THE DATA ->
◆ ◆ ◆

theorem State.appendNotice_reports {s : State} {p : Port} (n : Notice) (h : s.attached p = true) :
    ReportsOnly s (s.appendNotice p n) :=
  State.setNotices_reports _ h

/-- A change of a record that keeps what was computed. -/
theorem State.modPick_reports {s : State} {id : Nat} {f : PickRecord → PickRecord}
    (hf : ∀ r, (f r).SameButReports r) : ReportsOnly s (s.modPick id f) where
  rest := rfl
  refinement := ⟨rfl, rfl, rfl⟩
  queues _ h := h
  lost _ h := h
  work := .inl
  nextPick := rfl
  ids := by
    have : ∀ r, (if r.id = id then f r else r).id = r.id := fun r => by
      split
      · rw [hf r]
      · rfl
    simp [Function.comp_def, this]
  settings := rfl
  groups := fun h => h
  groupCounts := fun h => h
  modes _ := ⟨rfl, rfl⟩
  detached _ _ := rfl
  attention _ := .refl _
  offer h := h
  gapCut := rfl
  records r hr := by
    simp only [State.modPick_table, List.mem_map] at hr
    obtain ⟨r', hr', rfl⟩ := hr
    refine ⟨r', hr', ?_⟩
    split
    · exact hf r'
    · exact .refl r'
  refiner := rfl

theorem State.setDelivery_reports (s : State) (p : Port) (id : Nat) (d : Delivery) :
    ReportsOnly s (s.setDelivery p id d) :=
  State.modPick_reports fun _ => rfl

theorem State.setGrouping_reports (s : State) (id : Nat) (g : Grouping) : ReportsOnly s (s.setGrouping id g) :=
  State.modPick_reports fun _ => rfl

theorem State.offerPick_reports {s : State} {p : Port} (id : Nat) (h : s.attached p = true) :
    ReportsOnly s (s.offerPick p id) :=
  (State.appendNotice_reports _ h).trans (State.setDelivery_reports _ _ _ _)

/-- What is done for each attached port is done for ports that are attached. -/
theorem State.eachAttached_reports {s : State} {f : State → Port → OfferMode → State}
    (hf : ∀ t p m, t.attached p = true → ReportsOnly t (f t p m)) : ReportsOnly s (s.eachAttached f) := by
  have one : ∀ (t : State) (p : Port), ReportsOnly t
      (match (t.offers.get p).mode with
        | none => t
        | some m => f t p m) := by
    intro t p
    split
    · exact .refl t
    · rename_i m hm
      exact hf t p m (by simp [State.attached, hm])
  exact (one s .a).trans (one _ .b)

theorem State.offerNew_reports (s : State) (id : Nat) : ReportsOnly s (s.offerNew id) := by
  unfold State.offerNew
  split
  · exact .refl s
  · refine State.eachAttached_reports fun t p m h => ?_
    split
    · exact State.offerPick_reports _ h
    · exact .refl t

theorem State.offerPicks_reports {s : State} {p : Port} (ids : List Nat) (h : s.attached p = true) :
    ReportsOnly s (ids.foldl (fun u id => u.offerPick p id) s) := by
  induction ids generalizing s with
  | nil => exact .refl s
  | cons id rest ih =>
    have h1 := State.offerPick_reports id h
    exact h1.trans (ih ((h1.attached p).trans h))

theorem State.offerDeclaration_reports (s : State) (members : List Nat) (group : Nat) :
    ReportsOnly s (s.offerDeclaration members group) := by
  refine State.eachAttached_reports fun t p m h => ?_
  have h1 := State.offerPicks_reports members h
  exact h1.trans (State.appendNotice_reports _ ((h1.attached p).trans h))

theorem State.offerExpired_reports (s : State) (id : Nat) : ReportsOnly s (s.offerExpired id) := by
  refine State.eachAttached_reports fun t p m h => ?_
  split
  · exact State.offerPick_reports _ h
  · exact .refl t

theorem State.mergeFinal_reports (s : State) (id : Nat) : ReportsOnly s (s.mergeFinal id) := by
  refine State.eachAttached_reports fun t p m h => ?_
  split
  · exact .refl t
  · split
    · exact State.appendNotice_reports _ h
    · exact .refl t

theorem State.mergeRetractionAt_reports {s : State} {p : Port} (id : Nat) (by_ : Port) (h : s.attached p = true) :
    ReportsOnly s (s.mergeRetractionAt id by_ p) := by
  unfold State.mergeRetractionAt
  split
  · dsimp only
    split
    · exact (State.setNotices_reports _ h).trans (State.setDelivery_reports _ _ _ _)
    · exact State.setNotices_reports _ h
  · split <;> exact State.setNotices_reports _ h
  · exact .refl s
  · split
    · exact State.appendNotice_reports _ h
    · exact .refl s

theorem State.mergeRetraction_reports (s : State) (id : Nat) (by_ : Port) : ReportsOnly s (s.mergeRetraction id by_) :=
  State.eachAttached_reports fun _ _ _ h => State.mergeRetractionAt_reports _ _ h

theorem State.mergeClosing_reports (s : State) (group : Nat) : ReportsOnly s (s.mergeClosing group) := by
  refine State.eachAttached_reports fun t p m h => ?_
  split
  · exact State.setNotices_reports _ h
  · exact State.appendNotice_reports _ h

/-! ### Arrival Table -/

/-- R110, R124: a record is freed. -/
theorem State.free_reports (s : State) (id : Nat) : ReportsOnly s { s with table := s.table.free id } where
  rest := rfl
  refinement := ⟨rfl, rfl, rfl⟩
  queues _ h := h
  lost _ h := h
  work := .inl
  nextPick := rfl
  ids := List.filter_sublist.map _
  settings := rfl
  groups := fun h => h
  groupCounts := fun h => h
  modes _ := ⟨rfl, rfl⟩
  detached _ _ := rfl
  attention _ := .refl _
  offer h := h
  gapCut := rfl
  records r hr := ⟨r, (List.mem_filter.1 hr).1, .refl r⟩
  refiner := rfl

theorem State.releaseTest_reports (s : State) (id : Nat) : ReportsOnly s (s.releaseTest id) := by
  unfold State.releaseTest
  split
  · exact .refl s
  · split
    · exact State.free_reports s id
    · exact .refl s

theorem State.releaseTests_reports (s : State) (ids : List Nat) : ReportsOnly s (s.releaseTests ids) :=
  .foldl State.releaseTest_reports ids s

/-! ### Coincidence Grouper -/

/-- A change of the groups and their counts alone. -/
theorem State.grouper_reports {s t : State} (ht : t = { s with grouper := t.grouper })
    (hs : t.grouper.settings = s.grouper.settings)
    (hg : s.grouper.groups.length ≤ Config.groupCapacity → t.grouper.groups.length ≤ Config.groupCapacity)
    (hc : s.grouper.fullCount ≤ 65535 ∧ s.grouper.expired ≤ 65535 →
      t.grouper.fullCount ≤ 65535 ∧ t.grouper.expired ≤ 65535) : ReportsOnly s t := by
  rw [ht]
  exact
    { rest := rfl
      refinement := ⟨rfl, rfl, rfl⟩
      queues := fun _ h => h
      lost := fun _ h => h
      work := .inl
      nextPick := rfl
      ids := List.Sublist.refl _
      settings := hs
      groups := hg
      groupCounts := hc
      modes := fun _ => ⟨rfl, rfl⟩
      detached := fun _ _ => rfl
      attention := fun _ => .refl _
      offer := fun h => h
      gapCut := rfl
      records := fun r hr => ⟨r, hr, .refl r⟩
      refiner := rfl }

theorem State.modGroup_reports (s : State) (id : Nat) (f : GroupRecord → GroupRecord) : ReportsOnly s (s.modGroup id f) :=
  State.grouper_reports rfl rfl (fun h => by simpa using h) fun h => h

theorem State.freeGroup_reports (s : State) (id : Nat) : ReportsOnly s (s.freeGroup id) :=
  State.grouper_reports rfl rfl (fun h => (List.length_filter_le _ _).trans h) fun h => h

◆ ◆ ◆

EXERCISE PROMPT ->
Going line by line through the data, tally each one that includes the string "List", and answer with the tally only.

WRITTEN SOLUTION ->
8